DHMême si Denis Hennequin, le PDG du groupe Accor, a renvoyé à la publication des résultats annuels pour 2012, en février prochain, la divulgation de ses objectifs, il a levé hier un coin de voile sur son plan à horizon 2016, à l'occasion de la publication des comptes pour le premier semestre.

Le groupe, qui va encore accélérer la transformation de son modèle économique, prévoit que ses hôtels en filiale, y compris - ce qui est nouveau -ceux sujets à des contrats de location avec un loyer variable, représentent 20 % du parc en 2016, la franchise et les contrats de management ayant respectivement une part de 40 %, contre 25 % et 31 % à la fin juin.

De fait, Accor a quasiment réalisé son plan pour 2015 puisque la franchise, les contrats de management et de location avec un loyer variable représentent 78 % du parc à la fin juin, à comparer à un objectif de 80 % en... 2015. Avec sa feuille de route pour 2016, Accor tire aussi, au passage, un trait sur la notion d'« asset right » -à savoir la mise en place d'un mode de détention des actifs hôteliers différencié selon les marchés et les catégories qu'avait lancés l'ancien PDG Gilles Pélisson, au profit de la seule notion - plus claire -d'« asset light ». « C'est la fin d'une ambiguïté », reconnaît Denis Hennequin qui souligne que les coûts de maintenance d'un hôtel exploité avec un contrat à un loyer variable est comparable à ceux d'une unité en pleine propriété.

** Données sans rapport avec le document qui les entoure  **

-- ==== Sys2Proof/Laws/Memory.lean ====
section
/-! SUPPORT. What the data-memory operations do: a read after a store, the canonical form, words, and the overlap-safe
copy. -/

namespace Sys2Proof

/-! ### Byte order -/

@[simp] theorem Endian.lane_lane (e : Endian) {k : Nat} (h : k < 4) : e.lane (e.lane k) = k := by
  cases e
  · rfl
  · simp only [Endian.lane]; omega

theorem Endian.lane_lt (e : Endian) {k : Nat} (h : k < 4) : e.lane k < 4 := by
  cases e
  · exact h
  · simp only [Endian.lane]; omega

end Sys2Proof

namespace Sys2Proof.Machine

/-! ### One byte -/

@[simp] theorem Memory.lookup_store_same (a : Nat) (b : Byte) (m : Memory) : (m.store a b).lookup a = some b := by
  induction m with
  | nil => simp [Memory.store, Memory.lookup]
  | cons c m ih =>
    simp only [Memory.store]
    split
    · simp [Memory.lookup]
    · split
      · simp [Memory.lookup]
      · have hne : ¬ c.1 = a := fun h => ‹¬ a = c.1› h.symm
        simp [Memory.lookup, hne, ih]

theorem Memory.lookup_store_other {a x : Nat} (h : x ≠ a) (b : Byte) (m : Memory) :
    (m.store a b).lookup x = m.lookup x := by
  induction m with
  | nil => simp [Memory.store, Memory.lookup, Ne.symm h]
  | cons c m ih =>
    simp only [Memory.store]
    split
    · simp [Memory.lookup, Ne.symm h]
    · split
      · rename_i heq
        subst heq
        simp [Memory.lookup, Ne.symm h]
      · simp [Memory.lookup, ih]

@[simp] theorem Memory.read_store_same (draw a : Nat) (b : Byte) (m : Memory) : (m.store a b).read draw a = b := by
  simp [Memory.read]

theorem Memory.read_store_other (draw : Nat) {a x : Nat} (h : x ≠ a) (b : Byte) (m : Memory) :
    (m.store a b).read draw x = m.read draw x := by
  simp [Memory.read, Memory.lookup_store_other h]

/-- A read after a store, said for every address at once. -/
theorem Memory.read_store (draw a x : Nat) (b : Byte) (m : Memory) :
    (m.store a b).read draw x = if x = a then b else m.read draw x := by
  split
  · next h => subst h; simp
  · next h => exact Memory.read_store_other draw h b m

theorem Memory.mem_store {a : Nat} {b : Byte} {m : Memory} {c : Host.Cell} (h : c ∈ m.store a b) :
    c = (a, b) ∨ c ∈ m := by
  induction m with
  | nil => simpa [Memory.store] using h
  | cons d m ih =>
    simp only [Memory.store] at h
    split at h
    · simpa using h
    · split at h
      · rcases List.mem_cons.1 h with h | h
        · exact .inl h
        · exact .inr (List.mem_cons_of_mem _ h)
      · rcases List.mem_cons.1 h with h | h
        · exact .inr (h ▸ List.mem_cons_self)
        · rcases ih h with h | h
          · exact .inl h
          · exact .inr (List.mem_cons_of_mem _ h)

/-! ### The canonical form -/

theorem Memory.store_wf {m : Memory} (h : m.wf) (a : Nat) (b : Byte) : (m.store a b).wf := by
  induction m with
  | nil => simp [Memory.store, Memory.wf]
  | cons c m ih =>
    obtain ⟨hc, hm⟩ := List.pairwise_cons.1 h
    simp only [Memory.store]
    split
    · next hlt =>
      refine List.pairwise_cons.2 ⟨fun d hd => ?_, h⟩
      rcases List.mem_cons.1 hd with rfl | hd
      · exact hlt
      · exact Nat.lt_trans hlt (hc d hd)
    · split
      · next heq => exact List.pairwise_cons.2 ⟨fun d hd => heq ▸ hc d hd, hm⟩
      · refine List.pairwise_cons.2 ⟨fun d hd => ?_, ih hm⟩
        rcases Memory.mem_store hd with rfl | hd
        · show c.1 < a
          omega
        · exact hc d hd

theorem Memory.writeWord_wf {m : Memory} (h : m.wf) (e : Endian) (a : Nat) (v : Word) : (m.writeWord e a v).wf :=
  Memory.store_wf (Memory.store_wf (Memory.store_wf (Memory.store_wf h _ _) _ _) _ _) _ _

/-- Memory after INIT has the canonical form, and so has the memory of the reset state. -/
theorem afterInit_mem_wf (p : Params) (n draw c : Nat) (cs : List HostCmd) : (State.afterInit p n draw c cs).mem.wf :=
  List.Pairwise.nil

theorem reset_mem_wf : State.reset.mem.wf := afterInit_mem_wf _ _ _ _ _

theorem Memory.copyForward_wf (draw : Nat) (n : Nat) :
    ∀ {m : Memory}, m.wf → ∀ d s : Nat, (m.copyForward draw d s n).wf := by
  induction n with
  | zero => intro m h d s; exact h
  | succ n ih => intro m h d s; exact ih (Memory.store_wf h _ _) _ _

theorem Memory.copyBackward_wf (draw d s : Nat) (n : Nat) :
    ∀ {m : Memory}, m.wf → (m.copyBackward draw d s n).wf := by
  induction n with
  | zero => intro m h; exact h
  | succ n ih => intro m h; exact ih (Memory.store_wf h _ _)

/-- Every memory operation keeps the canonical form: `store_wf`, `writeWord_wf` and this one. -/
theorem Memory.copy_wf {m : Memory} (h : m.wf) (draw d s n : Nat) : (m.copy draw d s n).wf := by
  unfold Memory.copy
  split
  · exact Memory.copyForward_wf draw n h d s
  · split
    · exact Memory.copyBackward_wf draw d s n h
    · exact h

/-! ### Words -/

/-- What every address reads as after a word is written. -/
theorem Memory.read_writeWord (e : Endian) (draw a x : Nat) (v : Word) (m : Memory) :
    (m.writeWord e a v).read draw x = if a ≤ x ∧ x < a + 4 then byteOf v (e.lane (x - a)) else m.read draw x := by
  simp only [Memory.writeWord, Memory.read_store]
  by_cases h3 : x = a + 3
  · subst h3; simp
  · by_cases h2 : x = a + 2
    · subst h2; simp
    · by_cases h1 : x = a + 1
      · subst h1; simp
      · by_cases h0 : x = a
        · subst h0; simp
        · have : ¬ (a ≤ x ∧ x < a + 4) := by omega
          simp [h0, h1, h2, h3, this]

theorem byteOf_append (v : Word) : byteOf v 3 ++ byteOf v 2 ++ byteOf v 1 ++ byteOf v 0 = v := by
  apply BitVec.eq_of_getLsbD_eq
  intro i hi
  simp only [byteOf, BitVec.getLsbD_append, BitVec.getLsbD_extractLsb']
  have h32 : i < 32 := hi
  split
  · next h => simp [h]
  · split
    · next h h' => simp [h', show 8 + (i - 8) = i by omega]
    · split
      · next h h' h'' => simp [show i - 8 - 8 < 8 by omega, show 16 + (i - 8 - 8) = i by omega]
      · next h h' h'' => simp [show i - 8 - 8 - 8 < 8 by omega, show 24 + (i - 8 - 8 - 8) = i by omega]

/-- A word read back from where it was written. -/
theorem Memory.readWord_writeWord (e : Endian) (draw a : Nat) (v : Word) (m : Memory) :
    (m.writeWord e a v).readWord e draw a = v := by
  have h : ∀ k, k < 4 → (m.writeWord e a v).read draw (a + e.lane k) = byteOf v k := by
    intro k hk
    have := e.lane_lt hk
    rw [Memory.read_writeWord, if_pos (by omega), Nat.add_sub_cancel_left, e.lane_lane hk]
  have h0 := h 0 (by decide)
  have h1 := h 1 (by decide)
  have h2 := h 2 (by decide)
  have h3 := h 3 (by decide)
  rw [Memory.readWord, h0, h1, h2, h3, byteOf_append]

theorem Memory.mem_writeWord {e : Endian} {a : Nat} {v : Word} {m : Memory} {c : Host.Cell} (h : c ∈ m.writeWord e a v) :
    (a ≤ c.1 ∧ c.1 < a + 4) ∨ c ∈ m := by
  unfold Memory.writeWord at h
  rcases Memory.mem_store h with rfl | h
  · exact .inl ⟨by simp, by simp⟩
  · rcases Memory.mem_store h with rfl | h
    · exact .inl ⟨by simp, by simp⟩
    · rcases Memory.mem_store h with rfl | h
      · exact .inl ⟨by simp, by simp⟩
      · rcases Memory.mem_store h with rfl | h
        · exact .inl ⟨by simp, by simp⟩
        · exact .inr h

/-! ### The block copy -/

theorem Memory.read_copyForward (draw : Nat) (n : Nat) :
    ∀ (d s : Nat) (m : Memory), d < s → ∀ x,
      (m.copyForward draw d s n).read draw x = if d ≤ x ∧ x < d + n then m.read draw (s + (x - d)) else m.read draw x := by
  induction n with
  | zero =>
    intro d s m _ x
    rw [if_neg (by omega)]
    rfl
  | succ n ih =>
    intro d s m hds x
    rw [Memory.copyForward, ih (d + 1) (s + 1) _ (by omega) x]
    by_cases hx : x = d
    · subst hx
      rw [if_neg (by omega), if_pos (by omega), Memory.read_store_same]
      simp
    · by_cases hin : d + 1 ≤ x ∧ x < d + 1 + n
      · rw [if_pos hin, if_pos (by omega), Memory.read_store_other draw (by omega)]
        congr 1
        omega
      · rw [if_neg hin, if_neg (by omega), Memory.read_store_other draw hx]

theorem Memory.read_copyBackward (draw d s : Nat) (hsd : s < d) (n : Nat) :
    ∀ (m : Memory) (x : Nat),
      (m.copyBackward draw d s n).read draw x =
        if d ≤ x ∧ x < d + n then m.read draw (s + (x - d)) else m.read draw x := by
  induction n with
  | zero =>
    intro m x
    rw [if_neg (by omega)]
    rfl
  | succ n ih =>
    intro m x
    rw [Memory.copyBackward, ih]
    by_cases hx : x = d + n
    · subst hx
      rw [if_neg (by omega), if_pos (by omega), Memory.read_store_same]
      congr 1
      omega
    · by_cases hin : d ≤ x ∧ x < d + n
      · rw [if_pos hin, if_pos (by omega), Memory.read_store_other draw (by omega)]
      · rw [if_neg hin, if_neg (by omega), Memory.read_store_other draw hx]

/-- Whatever the overlap, a copy moves the bytes the source held before it and touches no other byte (R246). -/
theorem Memory.read_copy (draw d s n : Nat) (m : Memory) (x : Nat) :
    (m.copy draw d s n).read draw x = if d ≤ x ∧ x < d + n then m.read draw (s + (x - d)) else m.read draw x := by
  unfold Memory.copy
  split
  · next h => exact Memory.read_copyForward draw n d s m h x
  · split
    · next h => exact Memory.read_copyBackward draw d s h n m x
    · have hds : d = s := by omega
      subst hds
      split
      · next h => congr 1; omega
      · rfl

theorem Memory.mem_copyForward (draw : Nat) (n : Nat) :
    ∀ (d s : Nat) (m : Memory) (c : Host.Cell),
      c ∈ m.copyForward draw d s n → (d ≤ c.1 ∧ c.1 < d + n) ∨ c ∈ m := by
  induction n with
  | zero => intro d s m c h; exact .inr h
  | succ n ih =>
    intro d s m c h
    rcases ih _ _ _ _ h with h | h
    · exact .inl (by omega)
    · rcases Memory.mem_store h with rfl | h
      · exact .inl ⟨by simp, by simp⟩
      · exact .inr h

theorem Memory.mem_copyBackward (draw d s : Nat) (n : Nat) :
    ∀ (m : Memory) (c : Host.Cell), c ∈ m.copyBackward draw d s n → (d ≤ c.1 ∧ c.1 < d + n) ∨ c ∈ m := by
  induction n with
  | zero => intro m c h; exact .inr h
  | succ n ih =>
    intro m c h
    rcases ih _ _ h with h | h
    · exact .inl (by omega)
    · rcases Memory.mem_store h with rfl | h
      · exact .inl ⟨by simp, by simp⟩
      · exact .inr h

/-- A copy lists no address but those it writes and those listed before. -/
theorem Memory.mem_copy {draw d s n : Nat} {m : Memory} {c : Host.Cell} (h : c ∈ m.copy draw d s n) :
    (d ≤ c.1 ∧ c.1 < d + n) ∨ c ∈ m := by
  unfold Memory.copy at h
  split at h
  · exact Memory.mem_copyForward draw n d s m c h
  · split at h
    · exact Memory.mem_copyBackward draw d s n m c h
    · exact .inr h

end Sys2Proof.Machine
end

Une direction du patrimoine

Le nouveau plan d'Accor s'accompagnera de l'instauration, en 2013, d'une direction du patrimoine qui « rassemblera tous les métiers liés à l'immobilier ». Elle complétera l'organisation par marque déjà annoncée pour le 1er janvier prochain. A contrario, l'hypothèse de la séparation entre le parc et le métier d'opérateur avec la création d'une société foncière, pour laquelle a milité Colony Capital au sein du conseil d'administration à la fin de l'année dernière afin de « doper » le cours de Bourse, est enterrée. « On ne le fera pas. Ce serait contre-productif », a déclaré hier Denis Hennequin. « Le conseil d'administration soutient la position du management », a-t-il ajouté.

Reste une inconnue : l'évolution de la conjoncture alors qu'Accor connaît un développement record et ne constate pas « à ce stade de signe tangible d'inflexion de la demande », hors l'Europe du Sud.

Au premier semestre, ses résultats ont été solides avec un résultat d'exploitation de 212 millions d'euros, à comparer à 204 millions au 30 juin 2011 avec le retraitement comptable lié à la cession de Motel 6, pour un chiffre d'affaires de 2,7 milliards à l'étale. Accor accuse toutefois un déficit net part du groupe de 532 millions, contre un profit de 41 millions, en raison d'une perte comptable de 612 millions, inhérente à la vente de Motel 6. En conséquence, le groupe s'achemine vers une perte pour l'exercice 2012 malgré l'amélioration de sa performance opérationnelle. Sa direction prévoit un résultat d'exploitation compris entre 510 et 530 millions, versus 515 millions.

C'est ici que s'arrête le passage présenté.